# What is expected:
What you give back must match the data character for character.

(Source records)
@[simp] theorem Part.checkRead_keeps (home : Bool) (stage : CheckStage) (result : Option (List Int)) (p :
Part) :
    (p.checkRead home stage result).fcu.stopCause = p.fcu.stopCause ∧ (p.checkRead home stage
    result).fcu.hazardLevel = p.fcu.hazardLevel ∧ (p.checkRead home stage result).fcu.permission =
    p.fcu.permission ∧ (p.checkRead home stage result).fcu.keepSilent = p.fcu.keepSilent ∧ (p.checkRead
    home stage result).fcu.keepTimer = p.fcu.keepTimer ∧ (p.checkRead home stage result).fcu.keepLimit =
    p.fcu.keepLimit ∧ (p.checkRead home stage result).fcu.silentAction = p.fcu.silentAction ∧ (p.checkRead
    home stage result).fcu.zoneBladeMax = p.fcu.zoneBladeMax ∧ (p.checkRead home stage
    result).fcu.levelToSend = p.fcu.levelToSend ∧ (p.checkRead home stage result).scr = p.scr ∧
    (p.checkRead home stage result).ltr = p.ltr ∧ (p.checkRead home stage result).sq.refillArmed =
    p.sq.refillArmed ∧ (p.checkRead home stage result).sq.refillMark = p.sq.refillMark ∧ (p.checkRead home
    stage result).msh.previousLeft = p.msh.previousLeft ∧ (p.checkRead home stage
    result).msh.previousRight = p.msh.previousRight ∧ (p.checkRead home stage result).msh.errorMemory =
    p.msh.errorMemory ∧ (p.checkRead home stage result).msh.source = p.msh.source ∧ (p.checkRead home
    stage result).msh.credited = p.msh.credited ∧ (p.checkRead home stage result).msh.wheels =
    p.msh.wheels ∧ (p.checkRead home stage result).msh.odometer = p.msh.odometer ∧ (p.checkRead home stage
    result).msh.odometerCarry = p.msh.odometerCarry ∧ (p.checkRead home stage result).msh.progressCarry =
    p.msh.progressCarry ∧ (p.checkRead home stage result).msh.periodTimer = p.msh.periodTimer ∧
    (p.checkRead home stage result).msh.computation = p.msh.computation ∧ (p.checkRead home stage
    result).msh.kilotick = p.msh.kilotick ∧ (p.checkRead home stage
    result).msh.maneuverSpeed = p.msh.maneuverSpeed ∧ (p.checkRead home stage result).dbm.bus = p.dbm.bus ∧
    (p.checkRead home stage result).dbm.number = p.dbm.number ∧ (p.checkRead home stage
    result).dbm.resetStops = p.dbm.resetStops ∧ (p.checkRead home stage result).dbm.responseLimit =
    p.dbm.responseLimit ∧ (p.checkRead home stage result).dbm.holdLimit = p.dbm.holdLimit ∧ (p.checkRead
    home stage result).sin = p.sin ∧ (p.checkRead home stage result).hre = p.hre ∧ (p.checkRead home stage
    result).rtu.stack = p.rtu.stack ∧ (p.checkRead home stage result).rtu.overflow = p.rtu.overflow ∧
    (p.checkRead home stage result).rtu.crossings = p.rtu.crossings ∧ (p.checkRead home stage
    result).rtu.applying = p.rtu.applying ∧ (p.checkRead home stage result).rtu.planning = p.rtu.planning
    ∧ (p.checkRead home stage result).rtu.leg = p.rtu.leg ∧ (p.checkRead home stage result).rtu.activity =
    p.rtu.activity ∧ (p.checkRead home stage result).rtu.params = p.rtu.params ∧ (p.checkRead home stage
    result).rtu.distance = p.rtu.distance ∧ (p.checkRead home stage result).rtu.finalApproach =
    p.rtu.finalApproach ∧ (p.checkRead home stage result).rtu.dockKey = p.rtu.dockKey ∧ (p.checkRead home
    stage result).rtu.attempts = p.rtu.attempts ∧ (p.checkRead home stage result).rtu.settle =
    p.rtu.settle ∧ (p.checkRead home stage result).rtu.copies = p.rtu.copies ∧ (p.checkRead home stage
    result).tst.poisoned = p.tst.poisoned ∧ (p.checkRead home stage result).tst.mode = p.tst.mode ∧
    (p.checkRead home stage result).tst.pattern = p.tst.pattern ∧ (p.checkRead home stage
    result).tst.capture = p.tst.capture ∧ (p.checkRead home stage result).tst.log = p.tst.log ∧
    (p.checkRead home stage result).tst.scrubPointer = p.tst.scrubPointer ∧ (p.checkRead home stage
    result).tst.scrubTimer = p.tst.scrubTimer ∧ (p.checkRead home stage result).tst.scrubPeriod =
    p.tst.scrubPeriod ∧ (p.checkRead home stage result).tst.current = p.tst.current ∧ (p.checkRead home
    stage result).plp.hunt = p.plp.hunt ∧ (p.checkRead home stage result).plp.restarting =
    p.plp.restarting ∧ (p.checkRead home stage result).nco.urgentLevel = p.nco.urgentLevel ∧ (p.checkRead
    home stage result).agenda.period = p.agenda.period ∧ (p.checkRead home stage result).agenda.walk =
    p.agenda.walk ∧ (p.checkRead home stage result).agenda.held = p.agenda.held ∧ (p.checkRead home stage
    result).agenda.frames = p.agenda.frames ∧ (p.checkRead home stage result).clock = p.clock ∧
    (p.checkRead home stage result).serial = p.serial ∧ (p.checkRead home stage result).free = p.free :=
    by
  unfold Part.checkRead
  (try dsimp only)
  (repeat' split) <;> simp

# Output for this task:
@[simp] theorem Part.checkRead_keeps (home : Bool) (stage : CheckStage) (result : Option (List Int)) (p :
Part) :
    (p.checkRead home stage result).fcu.stopCause = p.fcu.stopCause ∧ (p.checkRead home stage
    result).fcu.hazardLevel = p.fcu.hazardLevel ∧ (p.checkRead home stage result).fcu.permission =
    p.fcu.permission ∧ (p.checkRead home stage result).fcu.keepSilent = p.fcu.keepSilent ∧ (p.checkRead
    home stage result).fcu.keepTimer = p.fcu.keepTimer ∧ (p.checkRead home stage result).fcu.keepLimit =
    p.fcu.keepLimit ∧ (p.checkRead home stage result).fcu.silentAction = p.fcu.silentAction ∧ (p.checkRead
    home stage result).fcu.zoneBladeMax = p.fcu.zoneBladeMax ∧ (p.checkRead home stage
    result).fcu.levelToSend = p.fcu.levelToSend ∧ (p.checkRead home stage result).scr = p.scr ∧
    (p.checkRead home stage result).ltr = p.ltr ∧ (p.checkRead home stage result).sq.refillArmed =
    p.sq.refillArmed ∧ (p.checkRead home stage result).sq.refillMark = p.sq.refillMark ∧ (p.checkRead home
    stage result).msh.previousLeft = p.msh.previousLeft ∧ (p.checkRead home stage
    result).msh.previousRight = p.msh.previousRight ∧ (p.checkRead home stage result).msh.errorMemory =
    p.msh.errorMemory ∧ (p.checkRead home stage result).msh.source = p.msh.source ∧ (p.checkRead home
    stage result).msh.credited = p.msh.credited ∧ (p.checkRead home stage result).msh.wheels =
    p.msh.wheels ∧ (p.checkRead home stage result).msh.odometer = p.msh.odometer ∧ (p.checkRead home stage
    result).msh.odometerCarry = p.msh.odometerCarry ∧ (p.checkRead home stage result).msh.progressCarry =
    p.msh.progressCarry ∧ (p.checkRead home stage result).msh.periodTimer = p.msh.periodTimer ∧
    (p.checkRead home stage result).msh.computation = p.msh.computation ∧ (p.checkRead home stage
    result).msh.kilotick = p.msh.kilotick ∧ (p.checkRead home stage
    result).msh.maneuverSpeed = p.msh.maneuverSpeed ∧ (p.checkRead home stage result).dbm.bus = p.dbm.bus ∧
    (p.checkRead home stage result).dbm.number = p.dbm.number ∧ (p.checkRead home stage
    result).dbm.resetStops = p.dbm.resetStops ∧ (p.checkRead home stage result).dbm.responseLimit =
    p.dbm.responseLimit ∧ (p.checkRead home stage result).dbm.holdLimit = p.dbm.holdLimit ∧ (p.checkRead
    home stage result).sin = p.sin ∧ (p.checkRead home stage result).hre = p.hre ∧ (p.checkRead home stage
    result).rtu.stack = p.rtu.stack ∧ (p.checkRead home stage result).rtu.overflow = p.rtu.overflow ∧
    (p.checkRead home stage result).rtu.crossings = p.rtu.crossings ∧ (p.checkRead home stage
    result).rtu.applying = p.rtu.applying ∧ (p.checkRead home stage result).rtu.planning = p.rtu.planning
    ∧ (p.checkRead home stage result).rtu.leg = p.rtu.leg ∧ (p.checkRead home stage result).rtu.activity =
    p.rtu.activity ∧ (p.checkRead home stage result).rtu.params = p.rtu.params ∧ (p.checkRead home stage
    result).rtu.distance = p.rtu.distance ∧ (p.checkRead home stage result).rtu.finalApproach =
    p.rtu.finalApproach ∧ (p.checkRead home stage result).rtu.dockKey = p.rtu.dockKey ∧ (p.checkRead home
    stage result).rtu.attempts = p.rtu.attempts ∧ (p.checkRead home stage result).rtu.settle =
    p.rtu.settle ∧ (p.checkRead home stage result).rtu.copies = p.rtu.copies ∧ (p.checkRead home stage
    result).tst.poisoned = p.tst.poisoned ∧ (p.checkRead home stage result).tst.mode = p.tst.mode ∧
    (p.checkRead home stage result).tst.pattern = p.tst.pattern ∧ (p.checkRead home stage
    result).tst.capture = p.tst.capture ∧ (p.checkRead home stage result).tst.log = p.tst.log ∧
    (p.checkRead home stage result).tst.scrubPointer = p.tst.scrubPointer ∧ (p.checkRead home stage
    result).tst.scrubTimer = p.tst.scrubTimer ∧ (p.checkRead home stage result).tst.scrubPeriod =
    p.tst.scrubPeriod ∧ (p.checkRead home stage result).tst.current = p.tst.current ∧ (p.checkRead home
    stage result).plp.hunt = p.plp.hunt ∧ (p.checkRead home stage result).plp.restarting =
    p.plp.restarting ∧ (p.checkRead home stage result).nco.urgentLevel = p.nco.urgentLevel ∧ (p.checkRead
    home stage result).agenda.period = p.agenda.period ∧ (p.checkRead home stage result).agenda.walk =
    p.agenda.walk ∧ (p.checkRead home stage result).agenda.held = p.agenda.held ∧ (p.checkRead home stage
    result).agenda.frames = p.agenda.frames ∧ (p.checkRead home stage result).clock = p.clock ∧
    (p.checkRead home stage result).serial = p.serial ∧ (p.checkRead home stage result).free = p.free :=
    by
  unfold Part.checkRead
  (try dsimp only)
  (repeat' split) <;> simp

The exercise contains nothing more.